Takaro was practically grinding his teeth at this point.

"You told me you wanted me to free you so that you could restore balance and start some new world. You didn't say anything about destroying the mortal realm or killing the Avatar. There's no way I'm going to help you do any of that."

Again, the colours of the spirit's presence darkened.

"I did not lie. You simply both overestimate and misunderstand my desires."

Takaro swallowed. He shouldn't be entertaining this. He should turn and run, take his chances in the spirit world. He wouldn't last two days out there, but it was probably better than whatever this thing had planned for him. It would have been the right thing for the rest of the world.

"Oh, and what do you desire?"

At that moment, Takaro realised just how selfish he truly was.

"What I desire is the right to exist." The spirit boomed. "Raava believed that she could achieve what she wanted by remaining passive, by trying to maintain what she thought to be balance, keeping the world a certain way. A stagnant way. Meanwhile, I remain trapped here, while my way happens on its own. Forests grow uncontrolled, wars are fought, and life presses onward. Think, boy. How much did the world change in just a single century of the Avatar's absence?"

"Change? A hundred years without the Avatar was a hundred years of war. How could that have possibly been any kind of good?"

"I never said good." Vaatu snapped. Takaro still had no idea where this was going as the spirit continued.

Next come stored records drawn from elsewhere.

-- ==== Sys2Proof/Machine/SysWords.lean ====
section
/-!
DEFINITION. Engine commands and the system instructions (11): `push` (R194 to R196), `tstream` (R200, R201), `fetcht` (R203),
`bar` and `barb` (R204), `mfs` and `mts` (R209), `getc` (R210), `yield` and `sleep` (R211), `xacq` and `xrel` (R212), `inject`
(R213), and a word whose major opcode is unassigned (R90).
-/
namespace Sys2Proof.Machine

/-! ## `push` -/

/-- Registers w(N) to w(N + 15). -/
def Ctx.wBlock (x : Ctx) (f : BitVec 8) : List Word := (List.range 16).map (fun k => w32 (x.value (f.toNat + k) 1 0))

/-- Storage engine that a selector names, unless the partition owns it. -/
def State.foreignStorage (s : State) (part sel : Nat) : Bool :=
  bitsOf sel 15 12 == 2 && !((s.part? part).map (fun p => p.engines.contains (sel % 16))).getD false

/-- The checks of steps 15 and 16 of a command (R195, R196). -/
def State.pushTrap (s : State) (x : Ctx) (sel : Nat) (ws : List Word) : Option (Nat × Nat) :=
  let rec? := if cmdFlags ws % 4 = 0 then none
    else x.l.recordTrap (cmdField ws 2 1) (cmdField ws 4 4) (bitsOf sel 15 12 == 0)
  match rec? with
  | some t => some t
  | none =>
    if bitsOf sel 15 12 = 1 then (s.viewMismatch (cmdField ws 0x1C 2) (cmdField ws 0x18 4)).map (fun v => (0x21, v))
    else none

/-- `push`. -/
def execPush (o : FmtI) (s : State) : Out :=
  let sel := o.imm.toNat
  .next (s.runWord { plainSpec (.push o) o.guard with
      srcs := [.reg o.sa.toNat o.ea 16], dsts := [.pred o.dst.toNat],
      priv := s.inCtx (fun x => s.foreignStorage x.l.part sel), region := some 0xC0 } (fun x lanes s =>
    let ws := x.wBlock o.sa
    match s.pushTrap x sel ws with
    | some t => allLanes s lanes t
    | none => .done (s.emit x false (.push o.dst.toNat lanes sel ws)) []))

/-! ## `tstream` -/

/-- The checks of the shape record's own address (R200). -/
def State.shapeTrap (s : State) (x : Ctx) (hnd off : Nat) : Option (Nat × Nat) :=
  let h := x.l.handle hnd
  (s.addrTrap x.l x.c h hnd off 64 64 permRead [1] true).or (if !h.inScratch off 64 x.l.scr then some (0x09, hnd) else none)

/-- The check of the completion record that a shape names (R201), once the shape has been read. -/
def Ctx.tstreamTrap (x : Ctx) (coff : Nat) (record : List Word) : Option (Nat × Nat) :=
  let k := shapeOf record
  if k.cntv || k.stv then x.l.recordTrap k.chnd coff true else none

/-- `tstream`: one command for each active lane. -/
def execTstream (o : FmtV) (s : State) : Out :=
  let hnd := o.fx.toNat % 64
  .next (s.runWord { specV (.tstream o) o [src o.sa o.ea, .reg o.sb.toNat o.eb 4, src o.sc o.ec] [.pred o.dst.toNat] with
      region := some 0xC1 } (fun x lanes s =>
    let off := x.uniform o.sa
    let coff := x.uniform o.sc
    let at_ := (x.l.handle hnd).base + off
    let record (m : Memory) : List Word := (List.range 16).map (fun k => w32 (m.nat (at_ + 4 * k) 4))
    match s.shapeTrap x hnd off with
    | some t => allLanes s lanes t
    | none =>
      match s.mtxReady x lanes [(at_, 64)] false with
      | (s', false) => .park s' ⟨x.i.lanes, [], none, [(at_, 64)], false⟩
      | (s', true) =>
        if (x.mtxPoison [(at_, 64)]).isSome then .poison ((x.mtxPoison [(at_, 64)]).getD .uncorrectable) ⟨false, false⟩
        else
          match x.tstreamTrap coff (record x.scratch) with
          | some t => allLanes s' lanes t
          | none =>
            .done ((maskLanes lanes).foldl (fun s i =>
              s.emit x false (.tstream o.dst.toNat i (record x.scratch) (wordsOf (x.valN o.sb 4 i) 4) coff)) s') []))

/-! ## `fetcht` -/

/-- `fetcht`. -/
def execFetcht (o : FmtV) (s : State) : Out :=
  .next (s.runWord { specV (.fetcht o) o [src o.sa o.ea] [dst o.dst 4] with region := some 0xC2 } (fun x _ s =>
    .done (s.emit x false (.fetcht (min (max (x.uniform o.sa) 1) 16) o.dst.toNat)) []))

/-! ## Waiting after the clause -/

/-- Add a wait that begins when the clause of the issue set ends (R96). -/
def State.waitAfter (s : State) (x : Ctx) (w : Wait) : State :=
  s.modGroup x.ref.g (fun y =>
    y.setIssue x.ref.second ((y.issue? x.ref.second).map (fun i => { i with after := i.after.join w })))

/-- `bar`: the arrival follows its release, which is made for the lanes of the issue set. -/
def execBar (o : FmtI) (s : State) : Out :=
  let id := o.imm.toNat % 16
  .next (s.runWord { specI (.bar o) o [] with region := some 0xC3 } (fun x _ s =>
    .done ((s.waitAfter x (.bar id x.i.lanes false)).emit x false (.bar id (x.uniform o.sa) x.i.lanes)) []))

/-- `barb`. -/
def execBarb (o : FmtI) (s : State) : Out :=
  let id := o.imm.toNat % 4
  .next (s.runWord { specI (.barb o) o [] with region := some 0xC4 } (fun x _ s =>
    .done ((s.waitAfter x (.barb id x.i.lanes false)).emit x false (.barb id (x.uniform o.sa) x.i.lanes)) []))

/-- `yield`. -/
def execYield (o : FmtS) (s : State) : Out :=
  .next (s.runWord (plainSpec (.yield o) o.guard) (fun x _ s => .done (s.waitAfter x .yield) []))

/-- CYC of a core's cluster. -/
def State.cycOf (s : State) (core : Nat) : Nat := ((s.cluster? (clusterOf core)).map (fun k => k.cyc)).getD 0

/-- `sleep`. -/
def execSleep (o : FmtS) (s : State) : Out :=
  .next (s.runWord { plainSpec (.sleep o) o.guard with srcs := [src o.sa o.ea] } (fun x _ s =>
    let n := x.uniform o.sa
    .done (if n = 0 then s else (s.waitAfter x (.sleep n (s.cycOf x.c.core))).post (.sleepExpiry x.ref.g)) []))

/-! ## System registers (Tables 3.7 to 3.10) -/

/-- XSTAT. -/
def Ctx.xstat (x : Ctx) : Nat :=
  let partner := ((x.c.group? (partnerGid x.g.gid)).map (fun y => y.r.xheld)).getD false
  (x.l.xreg % 256) * 256 + (if partner then 2 else 0) + (if x.g.r.xheld then 1 else 0)

/-- The value of a register of Table 3.7. -/
def State.sysValue (s : State) (x : Ctx) (n : Nat) : Nat :=
  match n with
  | 0x000 => gstat x.l x.c x.g
  | 0x001 => x.g.r.live.toNat
  | 0x002 => x.g.r.fpcr.toNat
  | 0x003 => x.g.r.fpsr.toNat
  | 0x004 => x.g.r.mfr.toNat
  | 0x010 => x.g.r.tcause.toNat
  | 0x011 => x.g.r.tpc.toNat
  | 0x012 => x.g.r.tskid.toNat
  | 0x013 => x.g.r.taddr.toNat
  | 0x014 => x.g.r.tvec.toNat
  | 0x018 => x.g.r.rpc.toNat
  | 0x019 => x.g.r.racc.toNat
  | 0x020 => x.l.budget
  | 0x021 => x.xstat
  | _ => s.cycOf x.c.core

/-- A number from 0x800 up, which `mfs` and `mts` may not reach (R67). -/
def sysPrivileged (n : BitVec 12) : Bool := 0x800 ≤ n.toNat

/-- Cycles pass in a cluster: how many is open. -/
def State.passCycles (s : State) (cluster : Nat) : State :=
  s.tick.modCluster cluster (fun k => { k with cyc := (k.cyc + Config.freeNat s.fresh) % 2 ^ 64 })

/-- `mfs`: CYC is empty until its fill, the others are written at once. -/
def execMfs (o : FmtS) (s : State) : Out :=
  let k := o.sysn.toNat
  let n := if sysIs64 o.sysn then 2 else 1
  .next (s.runWord { plainSpec (.mfs o) o.guard with dsts := [dst o.dst n], priv := sysPrivileged o.sysn } (fun x lanes s =>
    if k = 0x030 then
      let s := s.passCycles (clusterOf x.c.core)
      .done (s.fillLater x (x.active o.guard) lanes o.dst.toNat n (fun _ => wordsOf (s.sysValue x k) n)) []
    else
      let v := wordsOf (s.sysValue x k) n
      .done (s.modGroup x.ref.g (fun y => (maskLanes lanes).foldl (fun y i => y.put (x.active o.guard) o.dst.toNat i v) y)) []))

/-- Whether `mts` to a register takes trap 0x04: read-only ones, MFR, GMASK outside a handler, privileged ones (R209). -/
def Ctx.mtsDenied (x : Ctx) (n : BitVec 12) : Bool :=
  sysPrivileged n || !([0x001, 0x002, 0x003, 0x014, 0x019].contains n.toNat) || (n == 0x001 && !x.g.r.inTrap)

/-- `mts`: the write takes effect when the clause retires. -/
def execMts (o : FmtS) (s : State) : Out :=
  let n := if sysIs64 o.sysn then 2 else 1
  .next (s.runWord { plainSpec (.mts o) o.guard with
      srcs := [.reg o.sa.toNat o.ea n], priv := s.inCtx (fun x => x.mtsDenied o.sysn),
      region := if o.sysn = 0x019 then some 0xC9 else none } (fun x _ s =>
    let v := w64 (x.value o.sa.toNat n 0)
    .done (s.modGroup x.ref.g (fun y => y.setIssue x.ref.second ((y.issue? x.ref.second).map (fun i =>
      { i with sysWrites := i.sysWrites ++ [(o.sysn.toNat, v)] })))) []))

/-! ## `getc` (Table 11.9) -/

/-- An item for a lane; `a` is the source. A group that is not defined reads view 0 (R397). -/
def State.item (s : State) (x : Ctx) (n a lane : Nat) : Nat :=
  let l := x.g.r.lane lane
  match n with
  | 0x000 => if x.g.r.inTrap then l.resumePc.toNat else 0
  | 0x001 => (l.tok.map (fun t => 65536 + t.mask.toNat)).getD 0
  | 0x002 => (l.tok.map (fun t => t.addr.toNat)).getD 0
  | 0x003 => (x.g.slots.filter (fun t => t.acc.addr.any (fun p => p.1 == lane))).length
  | 0x010 => s.clusterTiles (clusterOf x.c.core) x.l.lid
  | 0x011 => dieOf x.c.core * 65536 + clusterOf x.c.core % 8 * 256 + x.c.core % 12
  | 0x012 => ((s.mgroup? a).map (fun m => m.view % 2 ^ 32)).getD 0
  | 0x013 => s.bandStatus x.l x.c.core a
  | _ => s.locksFree x.c.core

/-- `getc`. -/
def execGetc (o : FmtS) (s : State) : Out :=
  let k := o.sysn.toNat
  let n := if k = 0x000 ∨ k = 0x002 then 2 else 1
  .next (s.runWord { plainSpec (.getc o) o.guard with
      srcs := if getcTakesSource o.sysn then [src o.sa o.ea] else [], dsts := [dst o.dst n] } (fun x lanes s =>
    let a := x.uniform o.sa
    if k = 0x013 ∧ 64 ≤ a then allLanes s lanes (0x28, a % 256)
    else .done (s.tick.fillLater x (x.active o.guard) lanes o.dst.toNat n (fun i => wordsOf (s.item x k a i) n)) []))

/-! ## The extended set -/

/-- Whether the group holds the set, buffered operations of a checked clause included. -/
def Ctx.holds (x : Ctx) : Bool :=
  x.g.queued.foldl (fun h u => match u with
    | .xacq _ _ => h || !((x.c.group? (partnerGid x.g.gid)).map (fun y => y.r.xheld)).getD false
    | .xrel => false
    | _ => h) x.g.r.xheld

/-- `xacq`. -/
def execXacq (o : FmtS) (s : State) : Out :=
  .next (s.runWord { plainSpec (.xacq o) o.guard with dsts := [.pred o.dst.toNat] } (fun x lanes s =>
    if x.l.xreg = 0 then allLanes s lanes (0x1A, 0xFE) else .done (s.emit x false (.xacq o.dst.toNat lanes)) []))

/-- `xrel`: it waits for the fills to the extended registers. -/
def execXrel (o : FmtS) (s : State) : Out :=
  .next (s.runWord { plainSpec (.xrel o) o.guard with region := some 0xCE } (fun x lanes s =>
    if x.l.xreg = 0 || !x.holds then allLanes s lanes (0x1A, 0xFE)
    else if x.g.r.extBusy then .stall
    else .done (s.emit x false .xrel) []))

/-! ## `inject` and unassigned opcodes -/

/-- `inject`: trap 0x04 outside a test partition. -/
def execInject (o : FmtS) (s : State) : Out :=
  let n := if sysIs64 o.sysn then 2 else 1
  .next (s.runWord { plainSpec (.inject o) o.guard with
      srcs := [.reg o.sa.toNat o.ea n],
      priv := s.inCtx (fun x => !((s.part? x.l.part).map (fun p => p.test)).getD false) } (fun x _ s =>
    .done (s.emit x false (.inject o.sysn.toNat (w64 (x.value o.sa.toNat n 0)))) []))

/-- A word whose major opcode is unassigned: trap 0x01 with INFO 0x01 (R90, R91). -/
def execIllegalInstruction (guard : Guard) (opc : BitVec 8) (s : State) : Out :=
  .next (s.runWord (plainSpec (.illegalInstruction guard opc) guard) (fun _ lanes s => allLanes s lanes (0x01, 0x01)))

end Sys2Proof.Machine
end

"That war was inevitable and entirely necessary. It brought an end to a brutal regime and catapulted the world into a new age. These things may not be good, but they are better than the alternative. No, what made that war an atrocity was the simple fact that your Avatar wasn't there for it."

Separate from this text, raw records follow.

/-- R306 to R318, R339: saves and pre-emptions. A stopped save leaves for its frame; a cohort whose handlers are over leaves by a
light frame, or by a forced one; a request posts trap 0x38 or saves at once when its budget is 0; an overrun saves, or vacates
under TRS; a starved cohort is swapped; acknowledged attic writes free a spill stripe by stripe, and the held records are tried again.

R216, R219, R274, R301, R302, R305: the records of one block are acted on together: they take their cids, tiles and band entries when
they are written, and are dispatched when no check refuses one and no class H cohort must leave first, held while some must, refused (a fresh block also when its `cid` is not the launch's next), or, when a frame fails
its check, the launch fails with 0x32.

R216, R285, R302, R312, R415: a restore whose frame has no dirty bytes and no redirected fill left, on a die that answers, registers
its range locks again, enrols its bands and makes its deferred fills; the cohorts of its block become eligible together when all are read and no deferred fill is left. -/
def Obligations.SaveAndRestoreEvents : Prop :=
  (∀ (s : State) (r : CRef) (c : Cohort) (lid core frame : Nat) (cores : List Nat) (l : Launch) (f : Frame),
     (s.cohorts.find? (fun c => c.ref == r) = some c →
       (∀ kind, c.phase = .saving kind → exec (.saveComplete r) s = .next (s.leaveCore r kind)) ∧
       (c.phase = .resident → c.budget.isSome = true → c.groups.all Group.handlerOver = true → c.groups.all (fun x => x.retired) = false →
         (s.lightOk c = false → exec (.saveComplete r) s = .next ((s.startSave r 2).leaveCore r 2)) ∧
         (s.lightOk c = true → (s.flushMaps c s.nextId).2 = true →
           exec (.saveComplete r) s = .next ((s.flushMaps c s.nextId).1.leaveCore r 3)) ∧
         (s.lightOk c = true → (s.flushMaps c s.nextId).2 = false →
           exec (.saveComplete r) s = .next ((s.flushMaps c s.nextId).1.modCohort r (fun c => { c with phase := .flushing s.nextId })))) ∧
       (∀ since, c.phase = .flushing since → (s.flushMaps c since).2 = true →
         exec (.saveComplete r) s = .next ((s.flushMaps c since).1.leaveCore r 3)) ∧
       (c.phase = .resident → c.budget.isSome = true → c.spatial = false → exec (.budgetOverrun r) s = .next (s.startSave r 2)) ∧
       (c.phase = .resident → c.budget.isSome = true → c.spatial = true →
         let inside := fun (x : Group) => !x.retired && x.r.inTrap && x.r.tcause.toNat % 256 == 0x38
         let t := (c.groups.filter inside).foldl (fun s x => s.vacateGroup ⟨r.lid, r.cid, x.gid⟩)
           (s.modCohort r (fun c => { c with budget := some 0 }))
         (c.groups.all (fun x => x.handlerOver || inside x) = true → exec (.budgetOverrun r) s = .next (t.post (.saveComplete r))) ∧
         (c.groups.all (fun x => x.handlerOver || inside x) = false → exec (.budgetOverrun r) s = .next (t.startSave r 2))) ∧
       (s.launch? r.lid = some l → c.phase = .resident → c.groups.any (fun x => !x.retired) = true → c.groups.all (s.starved c l) = true →
         s.recs.any c.servedBy = true → ∀ p, s.part? l.part = some p → exec (.cohortSwap r) s =
           .next ((s.modCluster (clusterOf c.core) (fun k => { k with cyc := k.cyc + p.swapw })).startSave r 2))) ∧
     (s.launch? lid = some l →
       exec (.cooperativePreemptRequest lid cores) s = .next (((s.leavers lid cores).filter (fun c => c.budget.isNone)).foldl (fun s c =>
         if l.budget = 0 then s.forceSave c 2 else s.requestLeave c.ref 0 l.budget) s) ∧
       (let cs := (s.leavers lid cores).filter (fun c => !c.spatial)
        exec (.spatialPreemptRequest lid cores) s = .next (cs.foldl (fun s c =>
         if !l.trs then s.forceSave c 4 else if l.budget = 0 then s.forceSave c 2 else s.requestLeave c.ref 1 l.budget)
         (s.modLaunch lid (fun l => { l with
           spatial := l.spatial ++ (cs.map (fun c => c.ref)).filter (fun r => !l.spatial.contains r) }))))) ∧
     (let gone := (s.cohorts.filter (fun c => c.core == core && c.phase == .evicting)).map (fun c => c.ref)
      let retry := fun (t : State) => ((t.cores.filter (fun k => !k.held.isEmpty)).map (fun k => k.no)).foldl (fun s k => s.tryHeld k) t
      let again := fun (t : State) =>
        if ((t.core? core).map (fun k => k.spills.isEmpty)).getD true then t else t.post (.atticWriteAck core)
      (gone = [] → exec (.atticWriteAck core) s =
        .next (retry (again (s.modCore core (fun k => { k with spills := ackSpill k.spills }))))) ∧
      (gone ≠ [] → exec (.atticWriteAck core) s = .next (retry (again (gone.foldl (fun s r => s.spillCohort r) s))))) ∧
     (s.frames.find? (fun f => f.id == frame) = some f → s.launch? f.cohort.ref.lid = some l →
       let t := ((f.mapDirty.map (fun b => b.1 / 65536)).eraseDups).foldl (fun s p => s.atticPage l f p) s
       (t.cohorts.any (fun c => c.ref == f.cohort.ref) = false → exec (.mapAtticWriteback frame) s = .next t) ∧
       (t.cohorts.any (fun c => c.ref == f.cohort.ref) = true →
         exec (.mapAtticWriteback frame) s = .next (t.post (.restoreFrameReadDone f.cohort.ref))))) ∧
  (∀ (s : State) (r : BindRec) (rest : List BindRec) (l : Launch),
     let rs := r :: rest
     (s.launch? r.lid = none → exec (.bindRecord rs) s = .next (s.send (.bindRefused r.core))) ∧
     (s.launch? r.lid = some l →
       let s1 := rs.foldl State.writeBind s
       let vs := (rs.flatMap (fun r => s1.victims r l)).eraseDups
       ((blockShape l rs = false ∨ (r.restore = false ∧ r.cid ≠ l.nextCid) ∨ rs.any (fun r => s.refuses r l rs.length) = true) →
         exec (.bindRecord rs) s = .next (s.send (.bindRefused r.core))) ∧
       (blockShape l rs = true → (r.restore = true ∨ r.cid = l.nextCid) → rs.any (fun r => s.refuses r l rs.length) = false →
         (rs.any (s.frameBad l) = true → exec (.bindRecord rs) s = .next (s.failLaunch l.lid 0x32 0 0 (tcauseOf 0x32 0 0) 0)) ∧
         (rs.any (s.frameBad l) = false →
           (vs = [] → rs.any (fun r => s1.spilling r l) = false → exec (.bindRecord rs) s =
             .next ((rs.foldl (fun s r => s.dispatchOne r) s1).startBlock (rs.map (fun r => ⟨r.lid, r.cid⟩)))) ∧
           ((vs ≠ [] ∨ rs.any (fun r => s1.spilling r l) = true) → exec (.bindRecord rs) s = .next (s1.holdRecords rs vs)))))) ∧
  (∀ (s : State) (r : CRef) (c : Cohort),
     s.cohorts.find? (fun c => c.ref == r) = some c →
     let t := (s.relock c).rejoinBands c
     let block := t.cohorts.filter (fun x => (t.wholeBlock r).contains x.ref)
     let ready := block.all (fun x => t.frameReady x && x.benr == 0 && x.deferred.isEmpty)
     (s.frameReady c = false → exec (.restoreFrameReadDone r) s = .next s) ∧
     (s.frameReady c = true → ready = true → exec (.restoreFrameReadDone r) s = .next (block.foldl (fun s x => s.endRestore x) t)) ∧
     (s.frameReady c = true → ready = false → exec (.restoreFrameReadDone r) s = .next t) ∧
     (∀ id, c.phase = .restoring id → s.frameReady c = ((s.frame? id).map (fun f => f.mapDirty.isEmpty && !s.redirected c && !s.dieAway f.die)).getD false))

Takaro's jaw fell open. This spirit had gone on and on about the failings of Raava and the Avatar, and now he revealed that his biggest problem was that they couldn't live up to her wishes. And then it hit him. He understood exactly what Vaatu wanted.

"Yo… you want another Avatar?"

Vaatu's symbols spread out, becoming more prominent and even regal-looking.

"Not another Avatar. My own."

A cold sweat ran down Takaro's neck. Him, an Avatar? He knew nothing of bending or spirits. How could he possibly hope to handle that kind of power?

Wait, Raava didn't give Wan access to all four elements, the lion turtles did; she just made him capable of wielding them all at once.

So what would he as an Avatar even be? Would he have to go and find the lion turtles himself? Did he even want to be a bender? After everything he'd been through, becoming a bender just seemed… cheap. Like he'd be taking the easy route.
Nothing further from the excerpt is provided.